Assignment → Find the word "execBeaconLossTimeout" below. Copy each line that has it.

### Given records ###

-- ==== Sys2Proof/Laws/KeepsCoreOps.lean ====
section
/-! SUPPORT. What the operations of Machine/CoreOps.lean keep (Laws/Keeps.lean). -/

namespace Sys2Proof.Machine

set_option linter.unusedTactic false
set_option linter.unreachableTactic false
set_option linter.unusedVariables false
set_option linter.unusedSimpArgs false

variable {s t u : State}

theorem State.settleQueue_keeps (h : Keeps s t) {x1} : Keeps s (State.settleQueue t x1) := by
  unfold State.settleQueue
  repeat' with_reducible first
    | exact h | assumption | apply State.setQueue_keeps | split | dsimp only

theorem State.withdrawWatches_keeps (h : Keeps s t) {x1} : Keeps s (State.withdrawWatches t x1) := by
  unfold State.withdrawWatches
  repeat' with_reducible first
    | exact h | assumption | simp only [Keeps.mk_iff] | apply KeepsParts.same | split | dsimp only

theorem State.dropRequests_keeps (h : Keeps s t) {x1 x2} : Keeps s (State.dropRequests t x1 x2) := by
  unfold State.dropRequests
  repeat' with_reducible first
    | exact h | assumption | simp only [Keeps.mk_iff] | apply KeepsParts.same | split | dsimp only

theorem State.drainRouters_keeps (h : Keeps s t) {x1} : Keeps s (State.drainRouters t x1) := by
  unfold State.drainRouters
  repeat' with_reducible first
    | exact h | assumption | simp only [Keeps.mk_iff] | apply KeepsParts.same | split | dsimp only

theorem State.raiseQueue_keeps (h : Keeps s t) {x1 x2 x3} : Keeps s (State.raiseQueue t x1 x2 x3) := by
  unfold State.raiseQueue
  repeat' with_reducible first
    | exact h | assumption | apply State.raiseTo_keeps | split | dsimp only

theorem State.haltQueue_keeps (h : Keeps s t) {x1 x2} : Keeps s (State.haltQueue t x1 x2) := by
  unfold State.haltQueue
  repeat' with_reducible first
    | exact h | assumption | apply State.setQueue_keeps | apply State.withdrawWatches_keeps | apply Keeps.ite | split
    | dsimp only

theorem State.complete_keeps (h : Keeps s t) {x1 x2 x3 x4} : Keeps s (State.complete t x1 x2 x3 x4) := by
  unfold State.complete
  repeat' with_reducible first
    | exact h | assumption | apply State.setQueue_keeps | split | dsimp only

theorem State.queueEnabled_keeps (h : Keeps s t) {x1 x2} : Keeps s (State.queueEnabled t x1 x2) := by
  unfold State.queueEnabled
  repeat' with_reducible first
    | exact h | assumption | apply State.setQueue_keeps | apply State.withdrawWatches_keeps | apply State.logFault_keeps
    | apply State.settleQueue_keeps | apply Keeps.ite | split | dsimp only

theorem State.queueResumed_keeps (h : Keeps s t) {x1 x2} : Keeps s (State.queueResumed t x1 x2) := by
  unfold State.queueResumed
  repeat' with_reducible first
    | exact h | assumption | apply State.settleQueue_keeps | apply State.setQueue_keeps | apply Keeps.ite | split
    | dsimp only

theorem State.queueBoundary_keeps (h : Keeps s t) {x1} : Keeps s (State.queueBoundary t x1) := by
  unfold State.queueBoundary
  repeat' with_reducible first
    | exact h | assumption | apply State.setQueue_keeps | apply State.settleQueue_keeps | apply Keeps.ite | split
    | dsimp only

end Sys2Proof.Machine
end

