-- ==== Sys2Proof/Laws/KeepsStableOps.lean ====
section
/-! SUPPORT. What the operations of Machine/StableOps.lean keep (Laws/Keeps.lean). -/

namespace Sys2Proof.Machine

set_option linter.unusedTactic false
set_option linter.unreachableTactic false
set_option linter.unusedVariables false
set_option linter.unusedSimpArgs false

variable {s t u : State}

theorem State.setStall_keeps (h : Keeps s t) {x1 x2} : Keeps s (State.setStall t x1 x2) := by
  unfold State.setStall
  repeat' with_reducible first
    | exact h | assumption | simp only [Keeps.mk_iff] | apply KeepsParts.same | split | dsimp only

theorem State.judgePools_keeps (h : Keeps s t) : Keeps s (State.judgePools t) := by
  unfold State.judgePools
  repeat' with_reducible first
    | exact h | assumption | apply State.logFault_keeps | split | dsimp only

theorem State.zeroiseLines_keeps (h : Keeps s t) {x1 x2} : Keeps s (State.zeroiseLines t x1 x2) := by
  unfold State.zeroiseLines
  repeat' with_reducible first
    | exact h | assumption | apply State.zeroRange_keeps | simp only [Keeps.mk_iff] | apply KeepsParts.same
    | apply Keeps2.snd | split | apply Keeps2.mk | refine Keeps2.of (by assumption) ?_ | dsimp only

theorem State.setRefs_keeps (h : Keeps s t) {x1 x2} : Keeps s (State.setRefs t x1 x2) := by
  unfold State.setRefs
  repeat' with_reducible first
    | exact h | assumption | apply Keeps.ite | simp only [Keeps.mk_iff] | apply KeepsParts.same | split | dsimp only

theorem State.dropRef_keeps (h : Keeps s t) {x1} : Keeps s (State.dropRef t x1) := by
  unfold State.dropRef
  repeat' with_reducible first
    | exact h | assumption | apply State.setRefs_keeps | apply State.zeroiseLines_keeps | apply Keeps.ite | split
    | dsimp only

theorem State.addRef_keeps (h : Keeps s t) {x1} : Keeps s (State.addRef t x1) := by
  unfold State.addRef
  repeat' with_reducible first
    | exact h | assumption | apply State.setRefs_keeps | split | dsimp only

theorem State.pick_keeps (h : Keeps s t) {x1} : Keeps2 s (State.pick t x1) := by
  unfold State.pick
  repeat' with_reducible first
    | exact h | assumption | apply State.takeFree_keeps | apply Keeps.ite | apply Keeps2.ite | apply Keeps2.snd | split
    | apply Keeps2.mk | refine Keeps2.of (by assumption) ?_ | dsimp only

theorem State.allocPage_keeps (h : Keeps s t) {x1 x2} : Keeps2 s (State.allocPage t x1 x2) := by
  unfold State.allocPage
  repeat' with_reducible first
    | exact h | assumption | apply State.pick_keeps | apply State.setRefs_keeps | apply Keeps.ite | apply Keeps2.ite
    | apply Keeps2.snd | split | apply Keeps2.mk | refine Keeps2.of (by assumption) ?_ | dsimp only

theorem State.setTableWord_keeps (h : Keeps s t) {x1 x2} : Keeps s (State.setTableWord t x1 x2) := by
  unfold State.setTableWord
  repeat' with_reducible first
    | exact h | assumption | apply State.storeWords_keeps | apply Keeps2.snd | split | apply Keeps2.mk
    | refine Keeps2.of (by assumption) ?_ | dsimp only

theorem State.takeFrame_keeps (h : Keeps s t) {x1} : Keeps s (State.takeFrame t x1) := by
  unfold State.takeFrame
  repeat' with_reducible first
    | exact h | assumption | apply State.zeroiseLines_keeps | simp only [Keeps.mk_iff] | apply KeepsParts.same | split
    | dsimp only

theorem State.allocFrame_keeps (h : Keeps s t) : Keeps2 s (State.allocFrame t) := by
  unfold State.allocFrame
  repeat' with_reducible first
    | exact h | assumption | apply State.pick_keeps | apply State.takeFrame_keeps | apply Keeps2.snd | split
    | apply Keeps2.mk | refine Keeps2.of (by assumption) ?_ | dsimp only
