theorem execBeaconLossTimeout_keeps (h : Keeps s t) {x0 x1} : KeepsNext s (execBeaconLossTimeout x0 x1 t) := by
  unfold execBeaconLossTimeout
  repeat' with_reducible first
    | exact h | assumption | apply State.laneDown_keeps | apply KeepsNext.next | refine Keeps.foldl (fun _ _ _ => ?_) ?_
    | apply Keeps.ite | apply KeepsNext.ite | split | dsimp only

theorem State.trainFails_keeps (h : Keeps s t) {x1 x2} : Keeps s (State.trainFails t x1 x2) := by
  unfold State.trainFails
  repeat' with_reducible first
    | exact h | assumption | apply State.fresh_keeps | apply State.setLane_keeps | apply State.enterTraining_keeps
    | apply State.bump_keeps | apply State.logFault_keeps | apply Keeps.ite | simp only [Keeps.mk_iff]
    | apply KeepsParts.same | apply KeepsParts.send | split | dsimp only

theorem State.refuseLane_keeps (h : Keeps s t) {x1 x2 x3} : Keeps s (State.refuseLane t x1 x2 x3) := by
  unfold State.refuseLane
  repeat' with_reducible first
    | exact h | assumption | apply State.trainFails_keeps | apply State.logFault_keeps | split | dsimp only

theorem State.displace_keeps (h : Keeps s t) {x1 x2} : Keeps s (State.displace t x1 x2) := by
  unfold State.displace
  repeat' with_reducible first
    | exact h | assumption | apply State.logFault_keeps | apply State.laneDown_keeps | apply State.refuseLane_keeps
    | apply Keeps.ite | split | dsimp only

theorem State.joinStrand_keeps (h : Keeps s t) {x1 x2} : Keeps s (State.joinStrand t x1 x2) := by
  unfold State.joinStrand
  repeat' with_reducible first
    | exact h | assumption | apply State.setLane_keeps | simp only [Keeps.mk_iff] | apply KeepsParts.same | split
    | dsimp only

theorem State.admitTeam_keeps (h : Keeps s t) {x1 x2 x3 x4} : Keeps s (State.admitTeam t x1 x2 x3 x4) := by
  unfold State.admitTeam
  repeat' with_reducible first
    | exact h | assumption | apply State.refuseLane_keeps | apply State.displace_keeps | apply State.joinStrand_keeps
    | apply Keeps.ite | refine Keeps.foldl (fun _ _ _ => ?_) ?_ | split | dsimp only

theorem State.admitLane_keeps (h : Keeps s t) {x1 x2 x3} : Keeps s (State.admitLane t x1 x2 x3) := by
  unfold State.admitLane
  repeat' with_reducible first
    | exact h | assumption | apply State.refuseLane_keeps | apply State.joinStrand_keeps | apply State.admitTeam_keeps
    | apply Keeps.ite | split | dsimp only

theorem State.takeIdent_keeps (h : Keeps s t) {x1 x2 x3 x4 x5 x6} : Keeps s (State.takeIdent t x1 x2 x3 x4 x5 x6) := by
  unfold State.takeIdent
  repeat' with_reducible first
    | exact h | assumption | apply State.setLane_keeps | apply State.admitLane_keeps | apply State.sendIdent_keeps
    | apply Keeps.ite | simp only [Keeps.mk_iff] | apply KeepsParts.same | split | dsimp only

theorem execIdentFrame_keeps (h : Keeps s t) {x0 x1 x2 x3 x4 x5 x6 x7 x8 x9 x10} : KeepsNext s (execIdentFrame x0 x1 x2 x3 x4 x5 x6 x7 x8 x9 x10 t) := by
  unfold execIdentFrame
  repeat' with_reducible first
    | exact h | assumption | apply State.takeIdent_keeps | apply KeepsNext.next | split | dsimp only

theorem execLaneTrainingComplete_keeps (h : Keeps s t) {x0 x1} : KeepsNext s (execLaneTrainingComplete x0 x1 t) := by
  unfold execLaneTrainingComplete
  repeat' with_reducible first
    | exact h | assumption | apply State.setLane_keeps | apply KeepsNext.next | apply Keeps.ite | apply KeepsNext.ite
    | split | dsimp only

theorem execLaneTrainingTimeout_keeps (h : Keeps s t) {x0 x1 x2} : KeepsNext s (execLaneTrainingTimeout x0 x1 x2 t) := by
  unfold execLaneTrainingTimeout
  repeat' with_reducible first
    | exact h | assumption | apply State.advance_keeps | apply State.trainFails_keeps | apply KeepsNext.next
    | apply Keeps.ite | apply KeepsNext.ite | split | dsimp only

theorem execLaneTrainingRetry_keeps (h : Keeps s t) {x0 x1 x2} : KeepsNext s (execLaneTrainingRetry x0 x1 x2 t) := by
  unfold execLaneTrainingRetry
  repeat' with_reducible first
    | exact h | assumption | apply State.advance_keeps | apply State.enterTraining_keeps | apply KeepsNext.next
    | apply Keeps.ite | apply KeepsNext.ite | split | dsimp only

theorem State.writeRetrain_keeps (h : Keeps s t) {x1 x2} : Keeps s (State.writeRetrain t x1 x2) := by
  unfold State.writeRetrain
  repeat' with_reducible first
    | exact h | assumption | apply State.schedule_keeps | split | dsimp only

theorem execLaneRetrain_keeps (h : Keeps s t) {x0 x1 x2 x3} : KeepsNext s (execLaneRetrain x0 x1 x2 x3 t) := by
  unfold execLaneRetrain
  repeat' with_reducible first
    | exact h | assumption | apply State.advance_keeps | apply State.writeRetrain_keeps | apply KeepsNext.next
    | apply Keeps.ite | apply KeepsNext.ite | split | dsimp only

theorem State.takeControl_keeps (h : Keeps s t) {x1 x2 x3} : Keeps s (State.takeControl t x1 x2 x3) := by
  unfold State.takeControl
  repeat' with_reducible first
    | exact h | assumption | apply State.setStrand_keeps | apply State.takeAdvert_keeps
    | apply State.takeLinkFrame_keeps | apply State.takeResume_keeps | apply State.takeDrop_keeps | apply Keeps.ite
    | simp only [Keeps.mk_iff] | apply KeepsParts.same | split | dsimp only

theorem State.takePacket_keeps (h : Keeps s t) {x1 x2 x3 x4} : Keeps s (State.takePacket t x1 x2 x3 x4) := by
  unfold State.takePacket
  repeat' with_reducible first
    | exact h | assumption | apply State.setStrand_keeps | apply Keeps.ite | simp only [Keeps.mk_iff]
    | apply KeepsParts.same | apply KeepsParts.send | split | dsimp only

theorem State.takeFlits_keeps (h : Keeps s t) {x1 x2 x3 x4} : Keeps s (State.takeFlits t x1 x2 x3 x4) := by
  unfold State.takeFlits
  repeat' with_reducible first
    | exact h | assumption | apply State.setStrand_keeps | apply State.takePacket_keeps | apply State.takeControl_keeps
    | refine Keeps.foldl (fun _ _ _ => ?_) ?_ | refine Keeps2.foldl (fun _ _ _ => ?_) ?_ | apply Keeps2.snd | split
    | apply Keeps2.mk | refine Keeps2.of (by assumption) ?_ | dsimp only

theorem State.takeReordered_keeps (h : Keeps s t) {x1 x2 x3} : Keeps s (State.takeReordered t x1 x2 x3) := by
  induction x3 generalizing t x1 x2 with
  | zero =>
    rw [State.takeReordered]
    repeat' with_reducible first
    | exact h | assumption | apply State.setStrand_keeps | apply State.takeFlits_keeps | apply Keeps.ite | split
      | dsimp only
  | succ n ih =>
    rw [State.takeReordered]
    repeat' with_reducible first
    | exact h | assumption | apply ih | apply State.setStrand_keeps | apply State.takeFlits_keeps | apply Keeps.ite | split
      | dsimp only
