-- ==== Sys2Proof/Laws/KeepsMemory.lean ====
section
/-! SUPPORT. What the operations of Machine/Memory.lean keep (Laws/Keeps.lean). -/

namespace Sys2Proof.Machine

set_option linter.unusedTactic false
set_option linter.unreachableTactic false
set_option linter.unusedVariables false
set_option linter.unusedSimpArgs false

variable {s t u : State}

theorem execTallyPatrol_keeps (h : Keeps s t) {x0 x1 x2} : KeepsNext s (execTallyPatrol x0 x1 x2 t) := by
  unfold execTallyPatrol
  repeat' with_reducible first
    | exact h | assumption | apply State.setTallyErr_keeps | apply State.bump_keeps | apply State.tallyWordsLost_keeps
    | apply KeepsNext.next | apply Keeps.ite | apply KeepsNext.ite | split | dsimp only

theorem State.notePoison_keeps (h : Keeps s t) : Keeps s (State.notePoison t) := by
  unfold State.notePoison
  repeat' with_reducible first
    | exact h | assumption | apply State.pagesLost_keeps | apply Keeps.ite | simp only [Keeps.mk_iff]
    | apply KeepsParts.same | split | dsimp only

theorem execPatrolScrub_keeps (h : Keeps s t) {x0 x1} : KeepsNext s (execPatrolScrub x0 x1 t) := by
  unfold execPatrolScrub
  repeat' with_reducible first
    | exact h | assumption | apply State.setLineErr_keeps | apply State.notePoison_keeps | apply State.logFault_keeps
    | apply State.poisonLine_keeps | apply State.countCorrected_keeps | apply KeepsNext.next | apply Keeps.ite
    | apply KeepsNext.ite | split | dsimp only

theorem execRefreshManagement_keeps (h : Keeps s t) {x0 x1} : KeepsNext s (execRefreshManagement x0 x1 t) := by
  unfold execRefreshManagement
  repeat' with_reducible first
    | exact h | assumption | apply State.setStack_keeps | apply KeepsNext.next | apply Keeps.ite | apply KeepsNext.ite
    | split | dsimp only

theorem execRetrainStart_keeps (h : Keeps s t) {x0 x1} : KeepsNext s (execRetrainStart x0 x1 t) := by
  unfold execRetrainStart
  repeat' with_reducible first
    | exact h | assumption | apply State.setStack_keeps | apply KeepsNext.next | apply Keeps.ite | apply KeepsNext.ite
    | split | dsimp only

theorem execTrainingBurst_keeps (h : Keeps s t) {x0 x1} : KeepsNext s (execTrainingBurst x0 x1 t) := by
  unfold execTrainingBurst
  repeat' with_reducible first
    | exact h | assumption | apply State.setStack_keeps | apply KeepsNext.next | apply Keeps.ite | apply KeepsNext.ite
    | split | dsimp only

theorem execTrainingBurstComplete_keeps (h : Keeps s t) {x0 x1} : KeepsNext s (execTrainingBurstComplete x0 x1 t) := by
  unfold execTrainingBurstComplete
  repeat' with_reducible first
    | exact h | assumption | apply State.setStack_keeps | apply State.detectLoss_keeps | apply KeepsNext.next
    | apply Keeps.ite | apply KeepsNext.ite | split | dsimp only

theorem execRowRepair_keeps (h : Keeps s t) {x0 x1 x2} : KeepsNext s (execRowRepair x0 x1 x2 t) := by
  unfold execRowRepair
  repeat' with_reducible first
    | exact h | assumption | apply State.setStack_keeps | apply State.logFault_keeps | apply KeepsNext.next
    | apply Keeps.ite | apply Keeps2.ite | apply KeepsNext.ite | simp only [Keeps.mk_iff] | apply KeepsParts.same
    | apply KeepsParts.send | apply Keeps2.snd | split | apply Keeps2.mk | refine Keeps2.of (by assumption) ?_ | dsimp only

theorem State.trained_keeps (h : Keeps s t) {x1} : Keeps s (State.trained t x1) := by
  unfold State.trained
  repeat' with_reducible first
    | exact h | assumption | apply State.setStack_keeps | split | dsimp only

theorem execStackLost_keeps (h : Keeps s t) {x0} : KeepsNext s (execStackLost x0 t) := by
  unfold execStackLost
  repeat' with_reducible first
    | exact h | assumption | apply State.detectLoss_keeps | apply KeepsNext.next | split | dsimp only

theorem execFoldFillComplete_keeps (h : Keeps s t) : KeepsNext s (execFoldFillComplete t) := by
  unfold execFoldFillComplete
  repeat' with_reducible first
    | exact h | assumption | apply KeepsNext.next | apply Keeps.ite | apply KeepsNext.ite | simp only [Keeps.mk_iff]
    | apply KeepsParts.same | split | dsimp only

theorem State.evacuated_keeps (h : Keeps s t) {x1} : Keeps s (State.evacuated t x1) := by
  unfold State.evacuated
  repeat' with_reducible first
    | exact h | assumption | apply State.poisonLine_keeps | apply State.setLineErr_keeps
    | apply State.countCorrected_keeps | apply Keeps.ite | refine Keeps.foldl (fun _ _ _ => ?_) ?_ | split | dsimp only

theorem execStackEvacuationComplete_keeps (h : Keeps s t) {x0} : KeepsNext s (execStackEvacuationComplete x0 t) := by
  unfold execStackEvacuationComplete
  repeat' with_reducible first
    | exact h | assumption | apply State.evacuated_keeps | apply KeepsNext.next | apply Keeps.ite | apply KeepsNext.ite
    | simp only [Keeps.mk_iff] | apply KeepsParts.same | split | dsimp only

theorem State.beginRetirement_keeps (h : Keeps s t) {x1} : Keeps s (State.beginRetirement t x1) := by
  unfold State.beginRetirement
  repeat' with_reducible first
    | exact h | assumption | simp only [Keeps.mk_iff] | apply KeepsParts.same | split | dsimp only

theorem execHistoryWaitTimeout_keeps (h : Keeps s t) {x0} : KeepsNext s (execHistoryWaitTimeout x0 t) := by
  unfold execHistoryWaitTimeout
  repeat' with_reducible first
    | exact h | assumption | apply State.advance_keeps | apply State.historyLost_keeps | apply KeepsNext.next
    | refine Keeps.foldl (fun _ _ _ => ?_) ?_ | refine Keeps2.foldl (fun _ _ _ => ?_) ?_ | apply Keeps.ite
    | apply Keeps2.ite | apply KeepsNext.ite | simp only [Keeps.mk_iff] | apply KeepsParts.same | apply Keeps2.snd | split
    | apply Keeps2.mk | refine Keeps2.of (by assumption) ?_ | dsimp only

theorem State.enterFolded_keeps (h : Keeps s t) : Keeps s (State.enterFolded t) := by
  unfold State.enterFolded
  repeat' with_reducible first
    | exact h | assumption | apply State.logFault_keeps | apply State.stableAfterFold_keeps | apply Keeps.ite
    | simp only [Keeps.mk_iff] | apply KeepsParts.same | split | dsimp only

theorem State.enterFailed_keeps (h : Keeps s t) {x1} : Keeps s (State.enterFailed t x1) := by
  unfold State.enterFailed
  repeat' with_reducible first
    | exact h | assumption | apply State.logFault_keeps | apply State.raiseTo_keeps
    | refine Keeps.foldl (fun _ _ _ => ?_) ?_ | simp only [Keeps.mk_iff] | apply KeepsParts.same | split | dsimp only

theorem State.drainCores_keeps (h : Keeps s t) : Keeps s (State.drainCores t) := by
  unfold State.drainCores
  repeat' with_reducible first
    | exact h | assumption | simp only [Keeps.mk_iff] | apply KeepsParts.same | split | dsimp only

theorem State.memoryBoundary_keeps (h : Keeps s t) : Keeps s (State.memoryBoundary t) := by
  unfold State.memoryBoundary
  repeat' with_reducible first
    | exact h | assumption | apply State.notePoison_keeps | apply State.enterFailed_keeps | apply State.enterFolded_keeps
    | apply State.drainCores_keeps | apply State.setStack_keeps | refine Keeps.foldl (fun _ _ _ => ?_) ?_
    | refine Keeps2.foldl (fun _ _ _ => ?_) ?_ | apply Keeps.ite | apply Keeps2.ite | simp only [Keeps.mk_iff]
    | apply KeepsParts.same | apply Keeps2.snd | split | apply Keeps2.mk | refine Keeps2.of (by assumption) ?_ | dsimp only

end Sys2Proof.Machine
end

###

Solved exercise →
theorem execBeaconLossTimeout_keeps (h : Keeps s t) {x0 x1} : KeepsNext s (execBeaconLossTimeout x0 x1 t) := by
  unfold execBeaconLossTimeout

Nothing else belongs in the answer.